Based on the 2D-SWE examination, this study applied texture analysis software (SSI) to obtain the mean values at different angles of four texture patterns (contrast, correlation, ASM and homogeneity). Take pathological results of biopsy specimens as the gold standards to orderly test: comparison and assessment of the diagnosis efficiency conducted for 2D-SWE, contrast, correlation, ASM, homogeneity and their combination.
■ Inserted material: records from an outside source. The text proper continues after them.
-- ==== Sys2Proof/Certificates/Slice0/Obligations.lean ====
section
/-! DEFINITION. The statements about the engine, taken from the numbered rules of spec/. Response words are written out
as the spec gives them (30_encoding R63, 60_exceptions R171); `State.Inv` (10_state R15, R16) rules out states that no run
reaches, and is itself stated of reset and of every step. -/

open Sys2Proof Sys2Proof.Machine

/-! ## Packets -/

/-- R65: encoding a command term and decoding the words gives the term back, whatever words follow. -/
def Obligations.EncodedCommandDecodesToItself : Prop :=
  ∀ (i : Instr) (rest : List Word), i.WellFormed = true →
    decode (encode i ++ rest) = some (.command i, rest)

/-- R65: decoding and re-encoding gives the same words, so every command has exactly one packet, and only
well-formed terms come out of the decoder. -/
def Obligations.DecodedCommandIsItsPacket : Prop :=
  ∀ (ws rest : List Word) (i : Instr), decode ws = some (.command i, rest) →
    i.WellFormed = true ∧ ws = encode i ++ rest

/-- R66: a stream of whole command packets, then words that make no whole packet, decodes to those commands in order
and holds back those words. -/
def Obligations.StreamDecodesPacketByPacket : Prop :=
  ∀ (is : List Instr) (left : List Word), (∀ i ∈ is, i.WellFormed = true) → decode left = none →
    decodeStream (is.flatMap encode ++ left) = (is.map Packet.command, left)

/-- R57, R59, R61: a whole packet of an assigned opcode is malformed exactly when a reserved bit is set, and is else a
command of that opcode; either way exactly the payload of R57 is consumed. -/
def Obligations.WholePacketIsCommandOrMalformed : Prop :=
  ∀ (h : Word) (p rest : List Word), PayloadOf h p →
    (ReservedBitSet h p → decode (h :: p ++ rest) = some (.malformed (BitVec.ofNat 8 (opcNumber h)), rest)) ∧
    (¬ ReservedBitSet h p → ∃ i, decode (h :: p ++ rest) = some (.command i, rest) ∧
      (opCode (opOf i)).toNat = opcNumber h)

/-- R58, R67: packets written out from the spec decode to the commands they stand for (one per format and family). -/
def Obligations.SpecPacketsDecode : Prop :=
  decode [0x01000000#32, 3#32, 5#32] = some (.command (.init 3 5), []) ∧
  decode [0x02000003#32, 0x61#32, 0x62#32, 0x63#32] = some (.command (.add [0x61, 0x62, 0x63]), []) ∧
  decode [0x05000001#32, 0x5DF43149#32, 0x20AC#32] = some (.command (.hash 0x5DF43149 [0x20AC]), []) ∧
  decode [0x06000000#32, 7#32, 2#32, 8#32, 9#32, 0x08000003#32] =
    some (.command (.merge 7 2 [8, 9]), [0x08000003#32]) ∧
  decode [0x07000000#32, 1#32] = some (.command (.rdw 1), []) ∧
  decode [0x080000FF#32] = some (.command (.rdr 0xFF), []) ∧
  decode [0x0A000000#32, 37#32] = some (.command (.btst 37), [])

/-- R60: an unassigned opcode consumes its one word, changes nothing else, and is answered by `ERR_ILLEGAL_CMD` with
the opcode echoed. -/
def Obligations.IllegalOpcodeIsAnswered : Prop :=
  ∀ (s : State) (h : Word) (ws : List Word), Receiving s → pendingWords s = h :: ws → OpcodeUnassigned h →
    step s = .next { s with
      scratch := [], cmdIn := ws, rsp := [BitVec.ofNat 32 (opcNumber h * 2 ^ 24 + 0x060000)] }

/-- R61: a malformed packet is consumed whole, executed in no part whatever the state is, and answered by
`ERR_MALFORMED`. -/
def Obligations.MalformedPacketIsAnswered : Prop :=
  ∀ (s : State) (h : Word) (p rest : List Word), Receiving s → pendingWords s = h :: p ++ rest →
    PayloadOf h p → ReservedBitSet h p →
    step s = .next { s with
      scratch := [], cmdIn := rest, rsp := [BitVec.ofNat 32 (opcNumber h * 2 ^ 24 + 0x070000)] }

/-- R207: while words of a packet are missing the engine takes what it is offered and does nothing else; when the host
sends the missing words, the packet is treated as if it had come at once. -/
def Obligations.IncompletePacketIsHeld : Prop :=
  ∀ (s : State) (h : Word) (p q : List Word), Receiving s → PayloadOf h (p ++ q) → q ≠ [] →
    pendingWords s = h :: p →
    step s = .next { s with scratch := h :: p, cmdIn := [] } ∧
    ∀ rest : List Word, step (hostSend (q ++ rest) { s with scratch := h :: p, cmdIn := [] }) =
      step { s with scratch := [], cmdIn := h :: (p ++ q) ++ rest }

/-! ## Ports, reset, order -/

/-- R8, R205: when the words at the command port decode to a command, the step is that command's execution, with the
packet consumed (scratch empty, the words after it still offered). -/
def Obligations.StepRunsTheDecodedCommand : Prop :=
  ∀ (s : State) (i : Instr) (rest : List Word), Receiving s → decode (pendingWords s) = some (.command i, rest) →
    step s = exec i { s with scratch := [], cmdIn := rest }

/-- R51, R206: a pending response is held, with nothing else happening, until the host is ready; then one word moves. -/
def Obligations.ResponseIsHeldUntilAccepted : Prop :=
  ∀ (s : State) (w : Word) (ws : List Word), s.rst = false → s.rsp = w :: ws →
    (s.rspReady = false → step s = .next s) ∧
    (s.rspReady = true → step s = .next { s with rsp := ws, rspStream := s.rspStream ++ [w] })

/-- R20: the state after reset. -/
def Obligations.ResetStateIsAsSpecified : Prop :=
  State.reset.configured = false ∧ statusWord State.reset = 0 ∧ State.reset.nwords = 0 ∧ mbits State.reset = 0 ∧
  State.reset.nhash = 0 ∧ State.reset.mem = [] ∧ State.reset.scratch = [] ∧ State.reset.rsp = []

/-- R200, R202, R203: while `rst` is 1 a step gives the reset state whatever the engine was doing, accepts no command
word, offers no response word and adds none to the response stream; when `rst` falls the first word offered is a
header. That the configuration, the pins and the host's two streams stay as they are is the model's choice (log 8). -/
def Obligations.ResetPinGivesTheResetState : Prop :=
  ∀ s : State, s.rst = true →
    ∃ t, step s = .next t ∧
      t = { s with configured := false, nwords := 0, nhash := 0, mem := [], scratch := [], rsp := [] } ∧
      mbits t = 0 ∧ cmdReady t = false ∧ rspValid t = false ∧
      pendingWords (hostReset false t) = s.cmdIn

/-- R206, R62: a whole command packet is executed and answered in finite time when the host accepts every response
word: after one step and one more for each response word the engine waits for the next header, and the response has
moved across the port. -/
def Obligations.CommandRunsToItsLastResponseWord : Prop :=
  ∀ (s t : State) (i : Instr) (rest : List Word), Receiving s → s.rspReady = true → i.WellFormed = true →
    pendingWords s = encode i ++ rest → exec i { s with scratch := [], cmdIn := rest } = .next t →
    Host.Core.run core (1 + t.rsp.length) s =
      .next { t with rsp := [], rspStream := s.rspStream ++ t.rsp }

/-- R40, R205, R210: a stream of whole packets has the effect of its commands executed one after the other in the order
of their headers, each seeing every earlier one, and the response stream is the commands' responses in that order. -/
def Obligations.CommandStreamRunsInOrder : Prop :=
  ∀ (is : List Instr) (s t : State) (rest : List Word), Receiving s → s.rspReady = true → s.scratch = [] →
    s.cmdIn = is.flatMap encode ++ rest → (∀ i ∈ is, i.WellFormed = true) →
    execAll is { s with cmdIn := rest } = .next t →
    ∃ k, Host.Core.run core k s = .next { t with rsp := [], rspStream := s.rspStream ++ t.rsp }

/-! ## The invariant and what every command keeps -/

/-- The invariant (R15, R16) holds at reset, whatever legal configuration the engine has. -/
def Obligations.InvariantHoldsAtReset : Prop :=
  State.reset.Inv ∧ ∀ c : Config, c.Legal → ({ State.reset with cfg := c } : State).Inv

/-- R15, R16: every step keeps the invariant: the registers stay legal, and the array stays in canonical form and
inside `NWORDS` words. -/
def Obligations.StepKeepsInvariant : Prop :=
  ∀ s t : State, s.Inv → step s = .next t → t.Inv

/-- R8, R206: in every state that meets the invariant a step answers a next state: it never faults and is never
refused. -/
def Obligations.StepNeverStops : Prop := ∀ s : State, s.Inv → StepSafe s

/-- R15 (d) and (e), R14: out of reset `CONFIGURED` never falls, and it, `NWORDS` and `NHASH` change only in a step that
executes an INIT whose operands are legal. -/
def Obligations.OnlyInitChangesTheRegisters : Prop :=
  ∀ s t : State, s.rst = false → step s = .next t →
    (s.configured = true → t.configured = true) ∧
    ((t.configured = s.configured ∧ t.nwords = s.nwords ∧ t.nhash = s.nhash) ∨
      ∃ n k rest, Receiving s ∧ decode (pendingWords s) = some (.command (.init n k), rest) ∧
        1 ≤ n.toNat ∧ n.toNat ≤ s.cfg.nMax ∧ 1 ≤ k.toNat ∧ k.toNat ≤ s.cfg.kMax ∧
        t.configured = true ∧ t.nwords = n ∧ t.nhash = k)

/-- R17, R112: between two INITs or resets no bit ever changes from 1 to 0, over any number of commands. -/
def Obligations.SetBitsStaySet : Prop :=
  ∀ (is : List Instr) (s t : State), s.Inv → (∀ i ∈ is, isInit i = false ∧ i.WellFormed = true) →
    execAll is s = .next t →
    ∀ w : Nat, readWord s.mem w &&& readWord t.mem w = readWord s.mem w

/-- R14, R18, R21: the frame of all ten commands: a command never changes the configuration, the pins, the scratch, the
offered command words or the words already moved, and every command but INIT leaves `CONFIGURED`, `NWORDS` and `NHASH`
as they are. -/
def Obligations.CommandsLeaveRegistersAndPorts : Prop :=
  ∀ (i : Instr) (s t : State), exec i s = .next t →
    (t.cfg = s.cfg ∧ t.scratch = s.scratch ∧ t.rst = s.rst ∧ t.cmdIn = s.cmdIn ∧ t.rspReady = s.rspReady ∧
      t.rspStream = s.rspStream) ∧
    (isInit i = false → t.configured = s.configured ∧ t.nwords = s.nwords ∧ t.nhash = s.nhash)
The feasibility of 2D-SWE combined texture analysis in the diagnosis of liver fibrosis was discussed by analyzing the spatial distribution characteristics of elastic modulus, and combined with the application of Young's modulus value.

Research results

The study demonstrated that contrast and homogeneity have separated diagnostic efficacy in the diagnosis of liver fibrosis in patients with chronic hepatitis B. The AUC values of each group in the combined diagnosis are improved compared with the separated diagnosis of each index. The combined diagnosis showed higher diagnosis efficiency over 2D-SWE in early liver fibrosis. This study is the first to apply the texture analysis of elastic images to the non-invasive diagnosis of liver fibrosis, and confirmed the value of contrast and homogeneity in the diagnosis of liver fibrosis, and found that combined diagnosis can improve the diagnostic efficacy of early liver fibrosis. In the further study, it is necessary to continue to explore the influence of different angles on the diagnostic performance of texture features and the feasibility of combined application with other liver fibrosis diagnostic prediction models.

Research conclusions

The main conclusions of this study are as follows: (1) Texture analysis of elastic images can be applied in the diagnosis of liver fibrosis with chronic hepatitis B, in which the diagnostic efficacy of contrast and homogeneity is comparable to 2D-SWE, but correlation and ASM showed poor diagnosis efficiency; (2) Combined diagnosis (2D-SWE plus texture analysis) can effectively improve the diagnostic efficacy of liver fibrosis in patients with chronic hepatitis B, especially in the diagnosis of early liver fibrosis, combined diagnostic efficacy is better; and (3) The staging of liver fibrosis in chronic hepatitis B may be related to the spatial heterogeneity of liver tissue hardness distribution. The more spatial heterogeneity of hardness distribution, the more severe the degree of liver fibrosis.

Research perspectives

This study confirmed that the post-processing of elastic images can further improve the diagnostic value of ultrasound-elastic images for liver fibrosis. However, the sample size of this study is small, and other diagnostic indicators related to liver fibrosis have not been combined. A robust diagnosis model of liver fibrosis has not yet been established. In the follow-up study, while optimizing the texture analysis, the sample size will be expanded, and other liver fibrosis diagnostic methods may be combined to establish a non-invasive diagnostic model for early liver fibrosis with higher efficacy.